ABOUT THIS EXERCISE: Look through the records below for the line with "gapless pick-up. -/" and the line with "some 0x000B0000#32 := by decide", then return those lines and all lines between, exactly.

PROVIDED RECORDS:
-- ==== Sys2Proof/Tests/Slice0.lean ====
section
/-! SUPPORT. Tests whose expected values stand in spec/95_test_vectors.md or in the rule named, the
ill-formed words each check refuses, one written word for every command, and one witness for the hypotheses
of every statement that has any. -/

namespace Sys2Proof.Tests

open Sys2Proof Sys2Proof.Machine

/-! ### Small states -/

/-- D = 1, P = 0, ST = 1 (N_FRAME = 3), WINDOW = 1, HYST = 1, OFFSET = 2, SPB = 3. -/
def smallCfg : ConfigRegs :=
  { State.reset.cfg with
    ser := { dataBits := 1#4, parityBits := false, parityKind := .space, stopBits := 1#4 }
    window := 1#7
    hyst := 1#15
    offset := 2#16
    spb := 3#16 }

/-- The small configuration with no session enabled. -/
def closed : State :=
  { State.reset with cfg := smallCfg }

/-- The small configuration with both sessions just opened. -/
def opened : State :=
  openSessions true true closed

/-- A state with one command word issued. -/
def issued (c : CommandWord) (s : State) : State :=
  { s with inputs := [.command c] }

/-- A state with another transmit state. -/
def withByte (b : ByteState) (s : State) : State :=
  { s with tx := { s.tx with byte := b } }

/-- Busy with three bits left, the timer at 0. -/
def busyByte : ByteState :=
  { cur := 0x6#17, nxt := 0x4#17, rem := 3#5, full := false, tone := false, timer := 0#16 }

/-- The response to a command word, run as the next input. -/
def reply (c : CommandWord) (s : State) : Option ResponseWord :=
  match step (issued c s) with
  | .next t => t.responses.getLast?
  | .fault _ => none
  | .refused _ => none

/-! ### Well-formedness: each check refuses a word (30_encoding.md R75, R76; V-C2, V-C3, V-R2, V-T20) -/

theorem test_reserved_opcodes_refused :
    opcodeAssigned 0x90000000#32 = false ∧ opcodeAssigned 0xF0000000#32 = false ∧
      decode 0x90000000#32 = .error (.reservedOpcode 0x9#4) := by decide

theorem test_format_n_reserved_refused :
    reservedClear 0x00000001#32 = false ∧ decode 0x10000001#32 = .error (.reservedField .n) ∧
      wellFormedWord 0x80000001#32 = false := by decide

theorem test_format_r_reserved_refused :
    reservedClear 0x21000000#32 = false ∧ decode 0x2000FFFF#32 = .error (.reservedField .r) := by decide

theorem test_format_w_reserved_refused :
    reservedClear 0x31070001#32 = false ∧ decode 0x31070001#32 = .error (.reservedField .w) := by decide

theorem test_format_e_reserved_refused :
    reservedClear 0x40000004#32 = false ∧ decode 0x50000004#32 = .error (.reservedField .e) := by decide

theorem test_format_s_reserved_refused :
    reservedClear 0x60010000#32 = false ∧ decode 0x60010000#32 = .error (.reservedField .s) := by decide

theorem test_format_b_reserved_refused :
    reservedClear 0x70000100#32 = false ∧ decode 0x70000100#32 = .error (.reservedField .b) := by decide

theorem test_bad_length_refused : decodeBytes [0#8, 0#8, 0#8] = .error (.badLength 3) := by decide

theorem test_wellformed_accepted :
    (opcodeTable.all fun row => wellFormedWord row.pattern) = true ∧ wellFormedWord 0x40000003#32 = true ∧
      wellFormedWord 0x30FFFFFF#32 = true := by decide

/-! ### Decoding: words written out from the formats of R65 to R70 -/

theorem test_decode_nop : decode 0b0000_0000000000000000000000000000#32 = .ok .nop := by decide
theorem test_decode_srst : decode 0b0001_0000000000000000000000000000#32 = .ok .srst := by decide
theorem test_decode_rdreg : decode 0b0010_0000_00110111_0000000000000000#32 = .ok (.rdreg 0x37#8) := by decide
theorem test_decode_wrreg :
    decode 0b0011_0000_00010001_1100000000000000#32 = .ok (.wrreg 0x11#8 0xC000#16) := by decide
theorem test_decode_start_rx : decode 0b0100_00000000000000000000000000_0_1#32 = .ok (.start true false) := by
  decide
theorem test_decode_stop_tx : decode 0b0101_00000000000000000000000000_1_0#32 = .ok (.stop false true) := by
  decide
theorem test_decode_rxSample : decode 0b0110_000000000000_1111110000011000#32 = .ok (.rxSample 0xFC18#16) := by
  decide
theorem test_decode_txPush : decode 0b0111_00000000000000000000_01001011#32 = .ok (.txPush 0x4B#8) := by decide
theorem test_decode_txSample : decode 0b1000_0000000000000000000000000000#32 = .ok .txSample := by decide

/-- The first byte on a byte-wide transport is the least significant (20_memory.md R53). -/
theorem test_decode_bytes : decodeBytes [0x08#8, 0x01#8, 0x04#8, 0x30#8] = .ok (.wrreg 0x04#8 0x0108#16) := by
  decide

theorem test_decodeTableWord : decodeTableWord 32 0x7000004B = some (.txPush 0x4B#8) := by decide

/-! ### The commands, one step each -/

/-- V-C1. -/
theorem test_nop : reply 0x00000000#32 opened = some 0x00000000#32 := by decide

/-- V-C21: after SRST, DEC_OFF reads -1 and no session is enabled. -/
theorem test_srst :
    reply 0x10000000#32 opened = some 0x00000000#32 ∧
      reply 0x20200000#32 (afterCommand .srst opened) = some 0x0000FFFF#32 ∧
      reply 0x20020000#32 (afterCommand .srst opened) = some 0x00000000#32 := by decide

/-- V-C4, V-C5. -/
theorem test_rdreg :
    reply 0x20000000#32 opened = some 0x0000B103#32 ∧ reply 0x20030000#32 opened = some 0x20000000#32 := by
  decide

/-- V-C10, V-C11: the reserved bits of a written value are dropped. -/
theorem test_wrreg_masks :
    reply 0x20040000#32 (afterCommand (.wrreg 0x04#8 0xFFFF#16) closed) = some 0x00000F7F#32 ∧
      reply 0x20060000#32 (afterCommand (.wrreg 0x06#8 0xFFFF#16) closed) = some 0x0000007F#32 ∧
      reply 0x20400000#32 (afterCommand (.wrreg 0x40#8 0xFFFF#16) closed) = some 0x00007FFF#32 := by decide

/-- V-C5 to V-C8: the refusals of WRREG in their order of priority. -/
theorem test_wrreg_refusals :
    reply 0x30FF0000#32 opened = some 0x20000000#32 ∧ reply 0x30250000#32 closed = some 0x30000000#32 ∧
      reply 0x30000000#32 opened = some 0x30000000#32 ∧ reply 0x30070001#32 opened = some 0x40000000#32 := by
  decide

/-- V-C14, V-C15: CONFIG with the mask of the failed checks. -/
theorem test_start_config :
    reply 0x40000002#32 State.reset = some 0x50000023#32 ∧
      reply 0x40000001#32 State.reset = some 0x5000003B#32 := by decide

/-- START rx,tx with a legal configuration opens both: STATUS reads RX_EN and TX_EN. -/
theorem test_start_opens :
    reply 0x40000003#32 closed = some 0x00000000#32 ∧
      reply 0x20020000#32 (afterCommand (.start true true) closed) = some 0x00000003#32 := by decide

/-- V-C22. -/
theorem test_stop :
    reply 0x50000003#32 opened = some 0x00000000#32 ∧
      reply 0x20020000#32 (afterCommand (.stop true false) opened) = some 0x00000002#32 := by decide

/-- V-R1, V-R3. -/
theorem test_rxSample_gates :
    reply 0x60000005#32 closed = some 0x60000000#32 ∧
      reply 0x60000005#32 { opened with cfg := { smallCfg with window := 2#7 } } = some 0x00080000#32 := by
  decide

/-- V-R7: the sample at which a start bit reads 1 reports FE. -/
theorem test_rxSample_framing_error :
    reply 0x60000000#32
      { opened with rx := { opened.rx with dec := { opened.rx.dec with off := 1#16 } } } =
      some 0x00020000#32 := by decide

/-- V-T14, V-T16: the state before is idle, then full. -/
theorem test_txPush :
    reply 0x7000004B#32 opened = some 0x00010000#32 ∧
      reply 0x7000004B#32 (withByte { busyByte with full := true } opened) = some 0x70000000#32 := by decide

/-- V-T13, V-T18: the first sample of a session, and the gapless pick-up. -/
theorem test_txSample :
    reply 0x80000000#32 opened = some 0x00060000#32 ∧
      reply 0x80000000#32 (withByte { busyByte with rem := 1#5, full := true } opened) =
        some 0x000B0000#32 := by decide

/-- A step with no input holds the state, and the reset input gives no response (60_exceptions.md R168,
70_reset_and_hazards.md R172). -/
theorem test_step_waits :
    step closed = .next closed ∧
      step { closed with inputs := [.resetInput] } = .next State.reset := ⟨rfl, rfl⟩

TASK RESULT:
/-- V-T13, V-T18: the first sample of a session, and the gapless pick-up. -/
theorem test_txSample :
    reply 0x80000000#32 opened = some 0x00060000#32 ∧
      reply 0x80000000#32 (withByte { busyByte with rem := 1#5, full := true } opened) =
        some 0x000B0000#32 := by decide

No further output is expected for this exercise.